THREE FINGERED JACK [1]. AKA and see "News Boys," "Peach Blossom Hornpipe." American, Hornpipe and Reel (2/4 time). F Major. Standard tuning (fiddle). AABB. The hornpipe was printed twice a few years after its appearance in Elias Howe's Musician's Omnibus Nos. 6 & 7 (1880-1882), in Ryan's Mammoth Collection (1883), albeit under the titles "Peach Blossom Hornpipe," and "News Boys," each with minor differences. William Bradbury Ryan was an employee of the Howe publishing firm, and the change of title is somewhat curious because of this; however, there are a number of tunes in Howe's Omnibus that appear in Ryan's Mammoth with title changes.

"Mr. Wood as Three Fingered Jack," 19th century etching. Victoria and Albert Museum, London
There have been a number of 'Three Fingered Jacks', a name whose panache makes it attractive as a sobriquet for outlaws. The most famous of them, and perhaps the one referenced by the title, was Three Fingered Jack AKA Jack Mansong, an enslaved man, who is obscure today but familiar in the 19th century, particularly in England. He became a focus of some of the fictions of slavery, intertwined with genres such as history-writing and political polemic in the movement to coalesce British public opinion against the institution of slave trade, and then slavery itself. Jack was one of many enslaved men and women who managed to escape the plantation regime, finding refuge of sorts in Jamaica's Blue Mountain region in 1780 and 1781. He lived on the margins of slave society and led a group of around sixty maroons, reportedly gaining subsistence primarily through attacks on travelers. Finally, the band's actions were recognized as a threat, not only to safe travel in the region, but for the slavery-based regime of the island. Jamaica's Governor and House of Assembly offered a substantial rewards for his capture, and within six months Jack had been killed and the rest of his group were dispersed. A group of maroons, led by one John Reeder, received the reward for Jack's death.

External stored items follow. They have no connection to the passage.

-- ==== Sys2Proof/Machine/LinkRows.lean ====
section
/-!
DEFINITION. The commands of bring-up, training, warm restart, link-down, drains and legacy modes (chapter 4), and of a host
lane's loss and lock (R299 to R302).
-/
namespace Sys2Proof.Machine

/-! ## Negotiation (R92 to R97, R113) -/

/-- The highest common mode (R94), as MODE of PORT_LINK_STATUS; 0 for none. -/
def State.resolveMode (s : State) (n : Nat) (ability : Option Nat) (tech : Nat) : Nat :=
  let ver := match ability with | some a => bits a 28 4 | none => 0
  let own := s.offered n
  let ilm := !s.flag (F.PORT_AN_STATUS_ILM_SUPPRESSED n)
  if ilm && own.testBit 6 && 3 ≤ ver then 7
  else if ilm && own.testBit 5 && 2 ≤ ver then 6
  else
    match [4, 3, 2, 1, 0].find? fun m => own.testBit m && tech.testBit m with
    | some m => m + 1
    | none => 0

/-- The role of an ILM v3 link: none on a conflict, or where equal SEEDs must be drawn again (R96). -/
def resolveSlave (own ownSeed ability : Nat) : Option Bool :=
  let r := let x := bits ability 20 2; if x = 3 then 0 else x
  if own = 0 && r = 0 then
    if ownSeed = ability % 65536 then none else some (decide (ownSeed < ability % 65536))
  else if own ≠ 0 && own = r then none
  else if own ≠ 0 then some (decide (own = 2))
  else some (decide (r = 1))

/-- The port's paddocks and buffer are placed at or above their floors (R14). -/
def State.placed (s : State) (n : Nat) (pad : Bool) : Bool :=
  let (_, _, m) := s.pPad n
  decide (16 ≤ (s.pd n).bufGrains.length) &&
    (!pad || (decide (16 * m ≤ (s.pd n).txGrains.length) && decide (16 * m ≤ (s.pd n).rxGrains.length)))

/-- AN_COMPLETE (R94, R96): the partner's ability word where it sent one, its IEEE abilities, and whether the clause resolves
this end as MASTER. -/
def execAnComplete (port : BitVec 4) (ability : Option (BitVec 32)) (tech : BitVec 5) (master : Bool) (s : State) :
    Host.Outcome State Fault Refusal :=
  let n := port.toNat
  .next (
    if !(s.an n = 1 && s.starts) || s.sweeps n then s else
    let w := (ability.map BitVec.toNat).getD 0
    let s := s.each [(F.PORT_AN_STATUS_PARTNER_VER n, bits w 28 4), (F.PORT_AN_STATUS_PARTNER_CAPS n, bits w 20 8),
      (F.PORT_AN_STATUS_PARTNER_TECH n, tech.toNat)] fun t e => t.put e.1 e.2
    let s := s.modLn n fun l => { l with ability := w, anDone := s.time, anSince := none }
    let mode := s.resolveMode n (ability.map BitVec.toNat) tech.toNat
    let fail (t : State) (c : Nat) := ((t.noteTried n).put (F.PORT_AN_STATUS_LAST_FAIL n) c).startAn n
    if mode = 0 then fail s 2 else
    let slave := if mode = 7 then resolveSlave (s.ownRole n) (s.ln n).seed w else some (!master)
    match slave with
    | none =>
      if s.ownRole n = 0 then (s.drawSeed n).startAn n else fail s 1
    | some sl =>
      let pad := mode = 7 && w.testBit 27 && (s.pModes n).testBit 9
      let lpi := mode = 7 && w.testBit 23 && s.flag (F.PORT_AN_CTRL_LPI_ADV n)
      let s := s.modLn n fun l => { l with target := mode, slave := sl, paddock := pad, lpi := lpi }
      if !s.placed n pad then s.padDown n
      else if 6 ≤ mode then (s.put (F.PORT_AN_STATUS_STATE n) 2).modLn n fun l => { l with tokenAt := some s.time }
      else s.put (F.PORT_AN_STATUS_STATE n) 3)

/-- PARTNER_WAIT_TIMEOUT (R98): 500 ms after negotiation without the first phase end. -/
def execPartnerWaitTimeout (port : BitVec 4) (s : State) : Host.Outcome State Fault Refusal :=
  let n := port.toNat
  let waits := decide (6 ≤ (s.ln n).target) && decide ((s.ln n).target ≤ 7) &&
    (decide (s.an n = 2) || (decide (s.an n = 3) && decide (s.get (F.PORT_LINK_STATUS_PHASE n) = 1)))
  .next (if waits && s.starts && !s.sweeps n then
      let s := ((s.timeTo ((s.ln n).anDone + 500000000)).noteTried n).stopTraining n
      (s.put (F.PORT_AN_STATUS_LAST_FAIL n) 8).fallToAn n
    else s)

/-- ILM_SUPPRESS_EXPIRY (R95). -/
def execIlmSuppressExpiry (port : BitVec 4) (s : State) : Host.Outcome State Fault Refusal :=
  let n := port.toNat
  .next (if s.flag (F.PORT_AN_STATUS_ILM_SUPPRESSED n) then
      (s.timeTo ((s.ln n).suppressAt + 60000000000)).offerIlm n
    else s)

/-! ## Loading in training (R47, R100) -/

/-- Send a Normal loading as the eight LOADING_UPDATE messages 0xF0 to 0xF7, 512 tones in each (Table 4-2). -/
def State.sendNormal (s : State) (n : Nat) (es : List Nat) : State :=
  s.each (List.range 8) fun t i =>
    let part := es.filter fun e => e % 4096 / 512 = i
    t.sendEoc n 0x21 ([BitVec.ofNat 8 (0xF0 + i)] ++ leBytes part.length 2 ++ part.flatMap fun e => leBytes e 4)

/-- A direction carries less than 1,000 Mbit/s in Normal (R100). -/
def State.lowRate (s : State) (n : Nat) (rx : Bool) : Bool := decide (s.mbps n (s.sumBits n rx 0 (s.activeTones n)) < 1000)

/-! ## Cold training (Table 4-2) -/

/-- The latest time of a phase, in units of 0.1 ms, for a port outside or inside a vector group. -/
def phaseLatest (vec : Bool) : Nat → Nat
  | 1 => 30 | 2 => 60 | 3 => 795
  | 4 => if vec then 855 else 120
  | 5 => if vec then 915 else 180
  | 6 => if vec then 1035 else 300
  | 7 => if vec then 1135 else 400
  | _ => if vec then 1175 else 440

/-- This end's proof over the partner's nonce and its own IDENT body (R108). -/
def State.sendProof (s : State) (n : Nat) : State :=
  let (s, sig) := s.idSign (identNonce (s.ln n).ident ++ (s.ln n).identOwn)
  s.sendEoc n 0x31 sig

/-- Phase 2 begins: IDENT, then RATE_CAP, go out (R101, R108, R46), and the proof where the partner's IDENT has come already. -/
def State.beginIdentity (s : State) (n span : Nat) : State :=
  let nonce := s.freeBytes 4
  let body := s.identBody n nonce (if (s.ln n).slave then 0xFFFF else span)
  let s := ((s.drawn 4).put (F.PORT_LINK_STATUS_PHASE n) 2).modLn n fun l => { l with nonce := nonce, identOwn := body }
  let s := (s.sendEoc n 0x30 body).sendEoc n 0x17 (leBytes (s.rateCap n) 2)
  if (s.ln n).ident = [] then s else s.sendProof n

/-- Phase 2 ends: the span decides (R101), and the port joins its group or trains outside it (R97, R111). -/
def State.endIdentity (s : State) (n : Nat) : State :=
  let l := s.ln n
  let span := identSpan (if l.slave then l.ident else l.identOwn)
  let long := decide (500 < span) && decide (span ≠ 0xFFFF)
  let both := l.ability.testBit 25 && (s.pModes n).testBit 7 && !s.isV2 n
  if long && (!both || decide (840 < span)) then s.trainFail n 5 else
  let s := if long then (s.put (F.PORT_ILM_STATE_LONG_SPAN n) 1).modLn n fun l => { l with target := 8 } else s
  let join := !long && !s.isV2 n && s.mayJoin n
  let s := if s.inVec n && !join && (!long || !l.ability.testBit 26) then s.put (F.PORT_AN_STATUS_VEC_MISMATCH n) 1 else s
  if join then (s.put (F.PORT_LINK_STATUS_PHASE n) 3).setVec n 1 else s.put (F.PORT_LINK_STATUS_PHASE n) 4

/-- Phase 7 begins: the receiver's Normal, the Custom definitions and the paddock's capacities go out (R47, R50, R133). -/
def State.beginLoading (s : State) (n : Nat) (tones : List (BitVec 12 × BitVec 8)) : State :=
  let es := s.decideNormal n (tones.map fun e => { tone := e.1.toNat, snr := e.2.toNat })
  let s := ((s.each es fun t e => t.setEntry n true e).put (F.PORT_LINK_STATUS_PHASE n) 7).sendNormal n es
  let s := (s.sendCustom n false).sendCustom n true
  if s.lowRate n true then s.trainFail n 6 else s.sendPadParams n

Jack's story was introduced to the British public through a section of a book by Dr Benjamin Moseley, A Treatise on Sugar, published in 1799, which describes Jack’s use of ‘obi’ to maintain his power. Moseley’s account of Three-Fingered Jack inspired the very successful stage pantomime Obi, or Three Finger’d Jack, which first played at the London Haymarket Theatre in 1800. Two novels based on the story were published that same year, and the story was then told and retold through further pantomimes, theatrical productions, chap books, juvenile literature, novels and other cultural productions. Jack’s use of obeah formed a significant element in most of these retellings. Stories and dramas of Jack's life and death were issued over the next decades in Britain and helped to form opinion about slavery for British readers and theatre-goers just at a time when the abolition of the British Atlantic slave trade and of British colonial slavery were taking place. In 1800, when interest in Three-Fingered Jack was at its height, the focus was abolishing the slave trade rather than emancipation, and the revolution in Haiti was being closely watched to see how former slaves would behave as free people. However, by 1830, the year of the first performance of the melodrama based on Jack's life, the slave trade was abolished twenty years past, and focus shifted to emancipation, culminating in the Emancipation Act in 1833.


Additional notes



Printed sources : - Elias Howe (Musician’s Omnibus Nos. 6 & 7), Boston, 1880-1882; p. 645.